Topley’s Top 10 – February 01, 2023

1. Rally in Stocks After Job Cuts at Tech

Found at Irrelevant Investor Blog https://theirrelevantinvestor.com/


2. Sector Performance January

Sector Divergence-On this last trading day of January, below is a snapshot of how the major US sector ETFs have performed so far this year.  Over these last few weeks as the broad market has rallied, we’ve definitely seen some sector divergence.  Defensive sectors like Consumer Staples (XLP) and Utilities (XLU) have come under selling pressure, while cyclical sectors more tied to the business cycle have surged.  Communication Services (XLC) and Consumer Discretionary (XLY) are both up more than 12% YTD already, while Technology (XLK), Materials (XLB), Real Estate (XLRE), and Financials (XLF) are up more than 5%.  The only sectors down on the year are Consumer Staples, Utilities, and Health Care (XLV).  At the moment, four sectors are overbought (more than one standard deviation above their 50-DMAs) versus three that are oversold (more than one standard deviation below their 50-DMAs).

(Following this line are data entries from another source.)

/-! storeOutp -/

@[simp] theorem storeOutp_maxLen (str : List Byte) (s : State) : (storeOutp str s).maxLen = s.maxLen := rfl
@[simp] theorem storeOutp_cmd (str : List Byte) (s : State) : (storeOutp str s).cmd = s.cmd := rfl
@[simp] theorem storeOutp_len (str : List Byte) (s : State) : (storeOutp str s).len = s.len := rfl
@[simp] theorem storeOutp_inBuf (str : List Byte) (s : State) : (storeOutp str s).inBuf = s.inBuf := rfl
@[simp] theorem storeOutp_status (str : List Byte) (s : State) : (storeOutp str s).status = s.status := rfl
@[simp] theorem storeOutp_err (str : List Byte) (s : State) : (storeOutp str s).err = s.err := rfl
@[simp] theorem storeOutp_outv (str : List Byte) (s : State) : (storeOutp str s).outv = s.outv := rfl
@[simp] theorem storeOutp_outlen (str : List Byte) (s : State) : (storeOutp str s).outlen = s.outlen := rfl
@[simp] theorem storeOutp_result (str : List Byte) (s : State) : (storeOutp str s).result = s.result := rfl
@[simp] theorem storeOutp_out1 (str : List Byte) (s : State) : (storeOutp str s).out1 = s.out1 := rfl
@[simp] theorem storeOutp_out2 (str : List Byte) (s : State) : (storeOutp str s).out2 = s.out2 := rfl
@[simp] theorem storeOutp_outp (str : List Byte) (s : State) : (storeOutp str s).outp = Memory.writeString s.outp 0 str := rfl
@[simp] theorem storeOutp_tbl (str : List Byte) (s : State) : (storeOutp str s).tbl = s.tbl := rfl
@[simp] theorem storeOutp_kLatch (str : List Byte) (s : State) : (storeOutp str s).kLatch = s.kLatch := rfl
@[simp] theorem storeOutp_sTab (str : List Byte) (s : State) : (storeOutp str s).sTab = s.sTab := rfl
@[simp] theorem storeOutp_tTab (str : List Byte) (s : State) : (storeOutp str s).tTab = s.tTab := rfl
@[simp] theorem storeOutp_fwd (str : List Byte) (s : State) : (storeOutp str s).fwd = s.fwd := rfl
@[simp] theorem storeOutp_bwd (str : List Byte) (s : State) : (storeOutp str s).bwd = s.bwd := rfl
@[simp] theorem storeOutp_pos (str : List Byte) (s : State) : (storeOutp str s).pos = str.length := rfl
@[simp] theorem storeOutp_pending (str : List Byte) (s : State) : (storeOutp str s).pending = s.pending := rfl
@[simp] theorem storeOutp_freeCount (str : List Byte) (s : State) : (storeOutp str s).freeCount = s.freeCount := rfl
@[simp] theorem storeOutp_reply (str : List Byte) (s : State) : (storeOutp str s).reply = s.reply := rfl

/-! storeTbl -/

@[simp] theorem storeTbl_maxLen (codes : List Byte) (s : State) : (storeTbl codes s).maxLen = s.maxLen := rfl
@[simp] theorem storeTbl_cmd (codes : List Byte) (s : State) : (storeTbl codes s).cmd = s.cmd := rfl
@[simp] theorem storeTbl_len (codes : List Byte) (s : State) : (storeTbl codes s).len = s.len := rfl
@[simp] theorem storeTbl_inBuf (codes : List Byte) (s : State) : (storeTbl codes s).inBuf = s.inBuf := rfl
@[simp] theorem storeTbl_status (codes : List Byte) (s : State) : (storeTbl codes s).status = s.status := rfl
@[simp] theorem storeTbl_err (codes : List Byte) (s : State) : (storeTbl codes s).err = s.err := rfl
@[simp] theorem storeTbl_outv (codes : List Byte) (s : State) : (storeTbl codes s).outv = s.outv := rfl
@[simp] theorem storeTbl_outlen (codes : List Byte) (s : State) : (storeTbl codes s).outlen = s.outlen := rfl
@[simp] theorem storeTbl_result (codes : List Byte) (s : State) : (storeTbl codes s).result = s.result := rfl
@[simp] theorem storeTbl_out1 (codes : List Byte) (s : State) : (storeTbl codes s).out1 = s.out1 := rfl
@[simp] theorem storeTbl_out2 (codes : List Byte) (s : State) : (storeTbl codes s).out2 = s.out2 := rfl
@[simp] theorem storeTbl_outp (codes : List Byte) (s : State) : (storeTbl codes s).outp = s.outp := rfl
@[simp] theorem storeTbl_tbl (codes : List Byte) (s : State) : (storeTbl codes s).tbl = Memory.writeString s.tbl 0 codes := rfl
@[simp] theorem storeTbl_kLatch (codes : List Byte) (s : State) : (storeTbl codes s).kLatch = s.kLatch := rfl
@[simp] theorem storeTbl_sTab (codes : List Byte) (s : State) : (storeTbl codes s).sTab = s.sTab := rfl
@[simp] theorem storeTbl_tTab (codes : List Byte) (s : State) : (storeTbl codes s).tTab = s.tTab := rfl
@[simp] theorem storeTbl_fwd (codes : List Byte) (s : State) : (storeTbl codes s).fwd = s.fwd := rfl
@[simp] theorem storeTbl_bwd (codes : List Byte) (s : State) : (storeTbl codes s).bwd = s.bwd := rfl
@[simp] theorem storeTbl_pos (codes : List Byte) (s : State) : (storeTbl codes s).pos = s.pos := rfl
@[simp] theorem storeTbl_pending (codes : List Byte) (s : State) : (storeTbl codes s).pending = s.pending := rfl
@[simp] theorem storeTbl_freeCount (codes : List Byte) (s : State) : (storeTbl codes s).freeCount = s.freeCount := rfl
@[simp] theorem storeTbl_reply (codes : List Byte) (s : State) : (storeTbl codes s).reply = s.reply := rfl
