/-- Settles O15: the closed forms of the four maps, and their fixed points from the closed forms. -/
theorem mapsInClosedForm : Obligations.MapsInClosedForm := by
  intro k a h1 h25 ha s r
  obtain ⟨hs, hr⟩ := isPerm_shiftedAlphabet k
  have hrev := toNat_pairedMap_reversed k ha
  have hvf := toNat_pairedMap_vowelFirst k ha
  refine ⟨hrev, pairedMap_reversedAlphabet_comm hs hr ha, fun hfix => ?_, hvf, toNat_pairedMap_from_vowelFirst k ha,
    vowelFirstInverse_vowelFirst ⟨a.toNat, ha⟩, ?_⟩
  · rw [hfix] at hrev
    exact emod26_reversed_ne k.toNat a.toNat hrev.symm
  · rw [← BitVec.toNat_inj, ← Nat.cast_inj (R := Int), hvf]
    exact vowelFirst_fixes_iff ⟨k.toNat, by omega⟩ ⟨a.toNat, ha⟩ h1

end Sys2Proof.Machine
end

section
/-! PROOFS. Family 44_character_lookup_cipher.md: the character datapath (R120 to R122), the case of the outputs (R123), and
that a string output keeps the length and the spaces of the message (R124).

All three statements read off one description of a cipher command, `SubstitutionCommand`: to each string output belongs
one function of a character, fixed by the command alone, which gives the space for the space and for nothing else; and
where the checks pass, each valid string output is the message mapped by its function, position by position. The case of
the letters is `exec_resultsLegal`. -/

namespace Sys2Proof.Machine

/-! ### One character (R120) -/

/-- The two paths of R120: a space passes, a letter goes by its index. -/
def letterwise (g : Index → Byte) (c : Byte) : Byte := if isSpace c then spaceCode else g (idx c)

/-- Stage-1 encryption of one character (R93). -/
def stage1Char (k : Index) : Byte → Byte := letterwise fun a => upper (shiftForward a k)

/-- Stage-1 decryption of one character (R94). -/
def plainChar (k : Index) : Byte → Byte := letterwise fun a => lower (shiftBackward a k)

/-- The lookup of one character in a map (R121, R122). -/
def lookupChar (map : Table) : Byte → Byte := letterwise fun a => upper (tableGet map a)

theorem encryptStage1_eq_map (str : List Byte) (k : Index) : encryptStage1 str k = str.map (stage1Char k) := rfl

theorem decryptStage1_eq_map (str : List Byte) (k : Index) : decryptStage1 str k = str.map (plainChar k) := rfl

theorem applyForward_eq_map (fwd : Table) (str : List Byte) : applyForward fwd str = str.map (lookupChar fwd) := rfl

theorem applyBackward_eq_map (bwd : Table) (str : List Byte) : applyBackward bwd str = str.map (lookupChar bwd) := rfl

/-! ### Spaces (R124) -/

/-- The function gives a space for a space and for nothing else. -/
def KeepsSpaces (f : Byte → Byte) : Prop := ∀ c, f c = 0x20 ↔ c = 0x20

theorem KeepsSpaces.comp {f g : Byte → Byte} (hf : KeepsSpaces f) (hg : KeepsSpaces g) : KeepsSpaces (f ∘ g) :=
  fun c => (hf (g c)).trans (hg c)

theorem keepsSpaces_letterwise {g : Index → Byte} (hg : ∀ a, isSpace (g a) = false) : KeepsSpaces (letterwise g) := by
  intro c
  rw [← isSpace_iff, ← isSpace_iff, letterwise]
  cases hc : isSpace c with
  | true => simp [isSpace]
  | false => simp [hg]

theorem isSpace_lower (i : Index) : isSpace (lower i) = false := by
  rw [Bool.eq_false_iff, Ne, isSpace_iff_toNat, toNat_lower]
  omega

theorem keepsSpaces_stage1Char (k : Index) : KeepsSpaces (stage1Char k) :=
  keepsSpaces_letterwise fun _ => (idx_upper _).2

theorem keepsSpaces_plainChar (k : Index) : KeepsSpaces (plainChar k) :=
  keepsSpaces_letterwise fun _ => isSpace_lower _

theorem keepsSpaces_lookupChar (map : Table) : KeepsSpaces (lookupChar map) :=
  keepsSpaces_letterwise fun _ => (idx_upper _).2

/-! ### The string outputs -/

/-- The three string outputs, each by its OUTV bit and its buffer (R18, R20). -/
def stringOutputs : List (BitVec 5 × (State → Memory)) :=
  [(outvV1, State.out1), (outvV2, State.out2), (outvVP, State.outp)]

theorem mem_stringOutputs_iff {bit : BitVec 5} {out : State → Memory} : (bit, out) ∈ stringOutputs ↔
    bit = outvV1 ∧ out = State.out1 ∨ bit = outvV2 ∧ out = State.out2 ∨ bit = outvVP ∧ out = State.outp := by
  simp [stringOutputs]

/-- An output as the statements list it, a bit and a buffer of the state after, is one of the three. -/
theorem exists_stringOutput_of_mem {t : State} {bit : BitVec 5} {m : Memory}
    (h : (bit, m) ∈ [(outvV1, t.out1), (outvV2, t.out2), (outvVP, t.outp)]) :
    ∃ out, (bit, out) ∈ stringOutputs ∧ out t = m := by
  simp only [List.mem_cons, Prod.mk.injEq, List.not_mem_nil, or_false] at h
  rcases h with ⟨rfl, rfl⟩ | ⟨rfl, rfl⟩ | ⟨rfl, rfl⟩
  · exact ⟨State.out1, by simp [mem_stringOutputs_iff], rfl⟩
  · exact ⟨State.out2, by simp [mem_stringOutputs_iff], rfl⟩
  · exact ⟨State.outp, by simp [mem_stringOutputs_iff], rfl⟩

/-- A state in which no output, only RESULT, or only TBL is valid has no valid string output. -/
theorem outputValid_eq_false_of_no_string {t : State} (h : t.outv = 0 ∨ t.outv = outvVR ∨ t.outv = outvVT)
    {bit : BitVec 5} {out : State → Memory} (hout : (bit, out) ∈ stringOutputs) : t.outputValid bit = false := by
  have hbits : ∀ v ∈ [0, outvVR, outvVT], ∀ b ∈ [outvV1, outvV2, outvVP], (v &&& b == b) = false := by decide
  exact hbits t.outv (by simpa using h) bit (List.mem_map_of_mem (f := Prod.fst) hout)

/-- A valid string output holds letters and spaces where the outputs are filled as R123 says. -/
theorem OutputsHoldResults.letter_or_space {t : State} (h : OutputsHoldResults t) {bit : BitVec 5} {out : State → Memory}
    (hout : (bit, out) ∈ stringOutputs) (hvalid : t.outputValid bit = true) {p : Nat} (hp : p < t.outlen) :
    ∃ c, Memory.read (out t) p = some c ∧ (c = 0x20 ∨ isLetter c = true) := by
  obtain ⟨hout1, hout2, houtp, -⟩ := h
  rcases mem_stringOutputs_iff.1 hout with ⟨rfl, rfl⟩ | ⟨rfl, rfl⟩ | ⟨rfl, rfl⟩
  · obtain ⟨c, hc, hcase⟩ := hout1 hvalid p hp
    exact ⟨c, hc, hcase.imp_right fun hu => (isLetter_iff c).2 (.inl hu)⟩
  · obtain ⟨c, hc, hcase⟩ := hout2 hvalid p hp
    exact ⟨c, hc, hcase.imp_right fun hu => (isLetter_iff c).2 (.inl hu)⟩
  · obtain ⟨c, hc, hcase⟩ := houtp hvalid p hp
    exact ⟨c, hc, hcase.imp_right fun hl => (isLetter_iff c).2 (.inr hl)⟩

/-! ### Outputs that are the message, mapped character by character -/

/-- The state holds the results of a substitution of `str`: OUTV is `mask`, OUTLEN the length, and every valid string
output is `str` mapped by the function of its bit. -/
structure SubstitutesBy (mask : BitVec 5) (f : BitVec 5 → Byte → Byte) (str : List Byte) (t : State) : Prop where
  outv : t.outv = mask
  outlen : t.outlen = str.length
  read_output {bit : BitVec 5} {out : State → Memory} : (bit, out) ∈ stringOutputs → t.outputValid bit = true →
    ∀ p (hp : p < str.length), Memory.read (out t) p = some (f bit str[p])

/-- The reading of `SubstitutesBy` at a position of the message. -/
theorem SubstitutesBy.read_message {mask : BitVec 5} {f : BitVec 5 → Byte → Byte} {s t : State}
    (h : SubstitutesBy mask f (readMessage s) t) {bit : BitVec 5} {out : State → Memory}
    (hout : (bit, out) ∈ stringOutputs) (hvalid : t.outputValid bit = true) {p : Nat} (hp : p < s.len) :
    Memory.read (out t) p = some (f bit (inByte s p)) := by
  have hread := h.read_output hout hvalid p (by simpa using hp)
  rwa [readMessage_getElem] at hread

/-- Where a mapped string is stored, each element is the image of the character there. -/
theorem read_writeString_map (m : Memory) (g : Byte → Byte) (str : List Byte) (p : Nat) (hp : p < str.length) :
    Memory.read (Memory.writeString m 0 (str.map g)) p = some (g str[p]) := by
  rw [read_writeString_zero m (by simpa using hp), List.getElem?_map, List.getElem?_eq_getElem hp]
  rfl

https://www.bespokepremium.com/interactive/posts/think-big-blog/sector-divergence


3. Money Flows to China…Hedge Funds and Actively Managed Longs

Zerohedge…But a closer look under the hood suggests a deep split between different types of investors. Hedge funds, who tend to be nimble, have increased their net exposure to Chinese stocks to 13%, from about 7% late last year, according to data from Goldman Sachs’s Prime Services unit. That isn’t far away from a peak of 15% in 2020, just before Beijing started cracking down on tech companies.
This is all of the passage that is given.